If you had $(lb_i, ub_i)$ for every $i$, one approach would be the one I recommended to this other question, that is to have a single GP with observations $\tilde{y}_i = \frac{lb_i + ub_i}{2}$ and observation-dependent noise proportional to $ub_i - lb_i$.

Since in your data $lb_i$ or $ub_i$ are not available for all data points, the alternative I can think of is to fit two GPs, $G_l$ and $G_u$, respectively to $(x_i,lb_i)$ and $(x_i,ub_i)$. This will allow you to generate predictions for the bounds at unobserved points. We are not explicitly requiring $G_l < G_u$ in training but we can add the constraint in prediction.

In particular, for a given point $x$: $$ p(y|x) \propto \int_{-\infty}^{\infty} \mathcal{N}(l| \mu_l(x),\sigma^2_l(x)) \left\{\int_{l}^\infty \mathcal{N}(u| \mu_u(x),\sigma^2_u(x)) \frac{\left[l \le y \le u \right]}{u - l} du \right\} dl $$ where $[\cdot]$ denotes Iverson's bracket, and $\mu_l, \sigma^2_l$ ($\mu_u, \sigma^2_u$) are the latent mean and variance of $G_l(x)$ (resp. $G_u(x)$). I doubt that you can evaluate the above integral analytically but you can compute it numerically pretty easily.

For a better model, you probably want to couple $G_l$ and $G_u$ via a coupling kernel as per Bonilla, Chai and Williams (2008), Multi-task Gaussian Process Prediction. For multi-task training you need the inputs to be well-defined for all GPs, which is not your case.
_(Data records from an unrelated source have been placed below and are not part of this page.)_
-- ==== Sys2Proof/Machine/HashSig.lean ====
section
/-! DEFINITION. Hash-based signatures: SLH-DSA, LMS with HSS, XMSS with XMSS^MT, and the state of their keys (R191 to R213); and
the end of a write to the non-volatile die (R348). -/
namespace Sys2Proof.Machine

/-! ### SLH-DSA (R192 to R194) -/

/-- The number under which SLH-DSA signatures verify. -/
def slhAlg (d : Desc) : Nat := 65536 * 5 + 256 * d.paramSet.toNat

/-- `n` of a set: a quarter of the private key. -/
def slhN (d : Desc) : Nat := (setSize 5 d).priv / 4

/-- KEYGEN (R208, R210): VERIFY adds a signature over 32 zero bytes and its verification. The whole of a split job's figure is spread once
(R191). -/
def slhKeygenTime (_ : State) (x : Job) (_ : JobOut) : Option Nat :=
  let d := x.desc
  let f := slhFigures d.paramSet.toNat
  let m := keygenMode d
  let three := bit d.param 0
  (inAdded m (some (inShares three (cus f.2.1) + cus f.2.2)) (inInvariant m 200 (inShares three (cus f.1)))).map (spread x)

/-- SIGN (R208, R210). -/
def slhSignTime (s : State) (x : Job) (_ : JobOut) : Option Nat :=
  let d := x.desc
  let f := slhFigures d.paramSet.toNat
  let m := modeWith s d
  let more := cus (6 * stretches d.inLen.toNat)
  (inAdded m (some (cus f.2.2 + more)) (inInvariant m 200 (inShares (keyThree s d) (cus f.2.1 + more)))).map (spread x)

/-- VERIFY (R195, R210): the beats follow from the message, the randomiser and the key, and are at most twice the mean. -/
def slhVerifyTime (s : State) (x : Job) (_ : JobOut) : Option Nat :=
  let d := x.desc
  let (pk, rest) := givenPublic s x (setSize 5 d).pub
  let mean := cus ((slhFigures d.paramSet.toNat).2.2 + 6 * stretches d.inLen.toNat)
  some (inInvariant (modeWith s d) 200 (walked d mean
    [beNat pk, beNat (messageOf d (rest.drop (setSize 5 d).out) (jobInput s x)), beNat (rest.take (slhN d))]))

def slhdsaKeygenRun (s : State) (x : Job) : Ran :=
  let d := x.desc
  let seeded := d.inLen != 0
  let (seed, s) := if seeded then (jobInput s x, s) else draw s x.pitch (3 * slhN d)
  let k := keygenKey s x 5 d.paramSet.toNat (setSize 5 d) useSign seeded seed
  ranWith s { outOf (outStatus d) 0 (handles s x 0) with output := outBytes d (publicOf k) } [.keyPut (reservedAt x 0) k]

def slhdsaKeygenSpec : OpSpec :=
  { code := 0x0501, modes := true, vault := true, place := fun _ _ => .stall,
    more5 := fun _ x => vaultRequired x.desc,
    uses := fun _ => { param := 0xFFFFFFFF00000007, set := true, inp := true, out := true },
    sets := isSet 5,
    fields := fun _ x => keygenAttrsBad x.desc,
    keys := fun _ x => keygenFaultBad x.desc,
    lengths := fun _ x => firstBad
      [ badWhen (x.desc.inLen != 0 && x.desc.inLen.toNat != 3 * slhN x.desc) (badLength 0x0202),
        needOutOr0 x.desc (setSize 5 x.desc).pub ],
    slots := fun _ x => [slotFor (setSize 5 x.desc).cells (setSize 5 x.desc).priv (bit (attrsOf x.desc) 16)],
    masked := fun _ _ => true,
    draws := fun _ x => if x.desc.inLen = 0 then .call else .nothing,
    time := slhKeygenTime,
    run := slhdsaKeygenRun }

/-- SIGN: opt_rand is PK.seed under DETERMINISTIC, and RESULT stays 0. -/
def slhdsaSignRun (s : State) (x : Job) : Ran :=
  let d := x.desc
  match keyOf s d.keyHandle with
  | none => ranBad s { status := stKeyAbsent, detail := 0x0B03 }
  | some k =>
    let pk := publicOf k
    let (rnd, s) := if deterministic d then (pk.take (slhN d), s) else draw s x.pitch (slhN d)
    let msg := messageOf d (jobAux s x) (jobInput s x)
    let sig := fit (setSize 5 d).out (Config.crypto .sigSign (keyAlg 5 d.paramSet.toNat) [k.value, msg, rnd])
    ranWith (signed s (slhAlg d) pk msg sig) { outOf stOk 0 with output := sig }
However, in first approximation (if you are okay with a bit of double dipping) you can fix that by using the uncoupled $G_l$ and $G_u$ to fill in the unseen values. Ideally, you should fill in as uncertain observations of the bounds, with observation-dependent uncertainty as per $\sigma_l$ and $\sigma_u$.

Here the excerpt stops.